What needs to be done —
Copy every line from the records below that holds the word "commands".

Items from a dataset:
::::
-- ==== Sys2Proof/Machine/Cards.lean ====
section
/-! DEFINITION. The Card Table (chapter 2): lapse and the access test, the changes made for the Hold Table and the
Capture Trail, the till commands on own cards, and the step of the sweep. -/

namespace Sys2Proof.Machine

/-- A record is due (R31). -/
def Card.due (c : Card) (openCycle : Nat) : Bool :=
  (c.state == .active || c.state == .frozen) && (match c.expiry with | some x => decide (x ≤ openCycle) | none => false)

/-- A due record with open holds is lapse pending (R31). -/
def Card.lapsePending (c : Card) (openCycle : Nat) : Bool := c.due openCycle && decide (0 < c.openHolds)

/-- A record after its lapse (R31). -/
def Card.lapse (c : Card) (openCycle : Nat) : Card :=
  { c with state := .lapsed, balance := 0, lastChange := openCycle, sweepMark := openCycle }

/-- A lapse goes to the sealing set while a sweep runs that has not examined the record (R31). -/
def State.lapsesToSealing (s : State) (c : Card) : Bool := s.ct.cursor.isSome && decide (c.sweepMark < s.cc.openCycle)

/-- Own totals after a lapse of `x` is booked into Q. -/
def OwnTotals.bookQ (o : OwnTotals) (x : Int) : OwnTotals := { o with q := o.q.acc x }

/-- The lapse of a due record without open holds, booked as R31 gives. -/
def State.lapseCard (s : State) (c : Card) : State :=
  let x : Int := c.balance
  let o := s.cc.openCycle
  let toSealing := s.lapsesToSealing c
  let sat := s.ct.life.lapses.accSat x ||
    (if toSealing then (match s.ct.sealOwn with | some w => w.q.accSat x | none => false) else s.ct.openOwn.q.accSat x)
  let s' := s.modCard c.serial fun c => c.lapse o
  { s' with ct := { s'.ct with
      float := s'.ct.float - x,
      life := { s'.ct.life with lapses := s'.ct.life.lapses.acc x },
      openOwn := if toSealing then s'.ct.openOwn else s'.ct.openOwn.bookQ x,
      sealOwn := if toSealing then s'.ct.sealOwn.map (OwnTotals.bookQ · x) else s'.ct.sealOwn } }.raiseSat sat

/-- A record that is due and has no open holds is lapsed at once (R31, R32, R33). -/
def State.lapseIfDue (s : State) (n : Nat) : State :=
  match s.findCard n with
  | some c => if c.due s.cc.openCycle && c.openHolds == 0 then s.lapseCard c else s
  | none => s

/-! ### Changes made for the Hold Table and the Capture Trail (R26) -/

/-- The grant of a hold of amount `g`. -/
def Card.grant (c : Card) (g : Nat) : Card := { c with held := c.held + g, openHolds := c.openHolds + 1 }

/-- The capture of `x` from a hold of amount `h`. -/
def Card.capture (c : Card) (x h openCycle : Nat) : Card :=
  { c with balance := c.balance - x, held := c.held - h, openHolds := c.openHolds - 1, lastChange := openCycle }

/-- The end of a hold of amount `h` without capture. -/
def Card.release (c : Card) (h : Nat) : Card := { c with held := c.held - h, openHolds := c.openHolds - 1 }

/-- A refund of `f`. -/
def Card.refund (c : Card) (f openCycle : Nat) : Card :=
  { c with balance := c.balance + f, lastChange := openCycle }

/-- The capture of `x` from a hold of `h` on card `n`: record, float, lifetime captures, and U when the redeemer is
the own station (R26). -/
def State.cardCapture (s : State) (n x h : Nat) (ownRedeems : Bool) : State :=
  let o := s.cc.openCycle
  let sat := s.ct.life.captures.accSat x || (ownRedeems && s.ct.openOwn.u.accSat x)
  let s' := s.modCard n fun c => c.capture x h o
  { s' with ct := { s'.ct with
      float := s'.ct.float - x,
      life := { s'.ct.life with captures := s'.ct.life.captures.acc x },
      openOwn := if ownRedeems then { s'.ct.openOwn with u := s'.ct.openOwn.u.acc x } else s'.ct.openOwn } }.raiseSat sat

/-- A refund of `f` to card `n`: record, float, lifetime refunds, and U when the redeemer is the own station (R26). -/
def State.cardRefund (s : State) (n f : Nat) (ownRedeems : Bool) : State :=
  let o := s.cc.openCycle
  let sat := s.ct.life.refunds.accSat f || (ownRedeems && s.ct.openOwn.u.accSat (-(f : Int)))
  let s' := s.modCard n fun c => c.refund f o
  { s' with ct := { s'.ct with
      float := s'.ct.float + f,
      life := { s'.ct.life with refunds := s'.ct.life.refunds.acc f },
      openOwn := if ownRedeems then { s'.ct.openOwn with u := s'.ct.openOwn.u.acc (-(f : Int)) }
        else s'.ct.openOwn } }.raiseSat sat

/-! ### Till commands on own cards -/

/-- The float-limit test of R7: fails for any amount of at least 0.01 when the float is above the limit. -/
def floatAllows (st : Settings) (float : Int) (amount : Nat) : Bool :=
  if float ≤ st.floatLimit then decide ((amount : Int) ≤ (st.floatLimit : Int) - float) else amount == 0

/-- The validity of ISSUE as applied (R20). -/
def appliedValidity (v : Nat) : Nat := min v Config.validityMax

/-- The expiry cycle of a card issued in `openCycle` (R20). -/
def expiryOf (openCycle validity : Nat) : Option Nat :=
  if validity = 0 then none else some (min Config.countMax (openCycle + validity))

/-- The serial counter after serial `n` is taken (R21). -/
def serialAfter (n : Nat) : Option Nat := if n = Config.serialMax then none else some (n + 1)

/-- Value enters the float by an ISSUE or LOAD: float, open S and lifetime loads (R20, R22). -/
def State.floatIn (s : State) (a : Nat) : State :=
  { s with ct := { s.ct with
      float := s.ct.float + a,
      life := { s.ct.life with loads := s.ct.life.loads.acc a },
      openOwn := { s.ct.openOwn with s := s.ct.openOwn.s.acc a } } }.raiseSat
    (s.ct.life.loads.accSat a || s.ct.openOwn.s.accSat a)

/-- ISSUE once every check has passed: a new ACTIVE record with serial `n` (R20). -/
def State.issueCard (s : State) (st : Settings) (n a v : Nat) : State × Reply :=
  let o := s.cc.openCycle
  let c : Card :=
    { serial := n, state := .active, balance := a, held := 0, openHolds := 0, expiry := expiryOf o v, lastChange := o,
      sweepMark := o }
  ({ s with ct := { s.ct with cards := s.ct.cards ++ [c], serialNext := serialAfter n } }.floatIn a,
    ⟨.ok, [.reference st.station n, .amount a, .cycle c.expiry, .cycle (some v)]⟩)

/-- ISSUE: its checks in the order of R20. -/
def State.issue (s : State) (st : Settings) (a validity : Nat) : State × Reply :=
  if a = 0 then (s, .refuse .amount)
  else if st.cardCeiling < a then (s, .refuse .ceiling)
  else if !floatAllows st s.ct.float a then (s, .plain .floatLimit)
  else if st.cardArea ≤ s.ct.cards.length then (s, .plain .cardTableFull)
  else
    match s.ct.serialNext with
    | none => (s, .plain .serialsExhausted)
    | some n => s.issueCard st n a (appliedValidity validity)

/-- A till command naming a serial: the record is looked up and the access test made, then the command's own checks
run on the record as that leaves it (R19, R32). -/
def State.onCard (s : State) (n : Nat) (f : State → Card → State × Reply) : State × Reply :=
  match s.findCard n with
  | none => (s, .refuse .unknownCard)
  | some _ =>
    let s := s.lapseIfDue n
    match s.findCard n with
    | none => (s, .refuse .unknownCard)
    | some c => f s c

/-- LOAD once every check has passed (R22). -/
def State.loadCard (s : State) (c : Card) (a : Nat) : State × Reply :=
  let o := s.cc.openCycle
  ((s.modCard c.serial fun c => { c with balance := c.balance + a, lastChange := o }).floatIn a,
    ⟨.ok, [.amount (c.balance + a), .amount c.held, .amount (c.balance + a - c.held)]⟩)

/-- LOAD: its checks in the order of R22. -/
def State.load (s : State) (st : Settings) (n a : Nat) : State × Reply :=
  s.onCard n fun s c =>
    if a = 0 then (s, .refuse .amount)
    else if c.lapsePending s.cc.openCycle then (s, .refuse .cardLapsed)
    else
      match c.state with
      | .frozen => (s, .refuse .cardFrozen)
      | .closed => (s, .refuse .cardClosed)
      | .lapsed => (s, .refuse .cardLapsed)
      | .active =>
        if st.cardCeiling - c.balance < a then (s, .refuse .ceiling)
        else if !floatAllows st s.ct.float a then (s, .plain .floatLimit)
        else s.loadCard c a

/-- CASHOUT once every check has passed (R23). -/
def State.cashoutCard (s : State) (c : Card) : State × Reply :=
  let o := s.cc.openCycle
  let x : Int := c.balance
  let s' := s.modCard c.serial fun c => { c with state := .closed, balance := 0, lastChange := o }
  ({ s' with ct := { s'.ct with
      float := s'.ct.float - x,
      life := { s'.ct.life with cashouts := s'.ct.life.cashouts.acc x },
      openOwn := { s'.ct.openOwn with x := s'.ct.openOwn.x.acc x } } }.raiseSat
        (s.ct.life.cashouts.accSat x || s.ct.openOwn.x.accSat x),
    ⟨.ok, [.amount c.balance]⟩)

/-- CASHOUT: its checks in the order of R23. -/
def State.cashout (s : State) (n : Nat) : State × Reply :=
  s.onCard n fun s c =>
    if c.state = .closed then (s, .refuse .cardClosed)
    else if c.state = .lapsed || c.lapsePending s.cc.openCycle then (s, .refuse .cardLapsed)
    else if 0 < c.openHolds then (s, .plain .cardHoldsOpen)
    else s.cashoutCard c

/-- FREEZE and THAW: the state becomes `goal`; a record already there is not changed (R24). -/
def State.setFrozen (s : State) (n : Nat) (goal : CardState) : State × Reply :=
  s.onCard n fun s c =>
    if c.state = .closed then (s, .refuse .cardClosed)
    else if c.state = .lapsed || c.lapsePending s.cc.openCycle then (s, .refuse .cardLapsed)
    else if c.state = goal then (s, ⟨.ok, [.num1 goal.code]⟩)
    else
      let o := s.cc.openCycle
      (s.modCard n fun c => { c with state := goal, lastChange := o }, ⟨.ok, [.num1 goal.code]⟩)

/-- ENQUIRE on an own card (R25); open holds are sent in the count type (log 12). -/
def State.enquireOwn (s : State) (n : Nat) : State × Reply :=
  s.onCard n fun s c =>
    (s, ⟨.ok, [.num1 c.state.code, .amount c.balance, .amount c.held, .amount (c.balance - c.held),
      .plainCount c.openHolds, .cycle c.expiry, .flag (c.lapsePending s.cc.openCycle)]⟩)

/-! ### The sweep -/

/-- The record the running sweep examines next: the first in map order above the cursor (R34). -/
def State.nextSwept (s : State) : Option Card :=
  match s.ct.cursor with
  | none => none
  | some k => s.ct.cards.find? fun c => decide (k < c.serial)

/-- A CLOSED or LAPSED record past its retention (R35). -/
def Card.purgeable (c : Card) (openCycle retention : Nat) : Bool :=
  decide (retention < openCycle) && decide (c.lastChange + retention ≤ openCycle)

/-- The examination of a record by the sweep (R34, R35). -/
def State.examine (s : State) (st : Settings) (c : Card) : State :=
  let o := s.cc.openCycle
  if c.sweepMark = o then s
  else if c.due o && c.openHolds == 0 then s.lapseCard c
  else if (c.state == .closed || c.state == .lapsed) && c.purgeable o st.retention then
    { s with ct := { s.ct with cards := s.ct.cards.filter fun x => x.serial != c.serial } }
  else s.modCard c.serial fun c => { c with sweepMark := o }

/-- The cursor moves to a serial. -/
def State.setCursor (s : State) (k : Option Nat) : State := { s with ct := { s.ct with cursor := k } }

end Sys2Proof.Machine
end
::::
Reply to the task —
Capture Trail, the till commands on own cards, and the step of the sweep. -/
/-! ### Till commands on own cards -/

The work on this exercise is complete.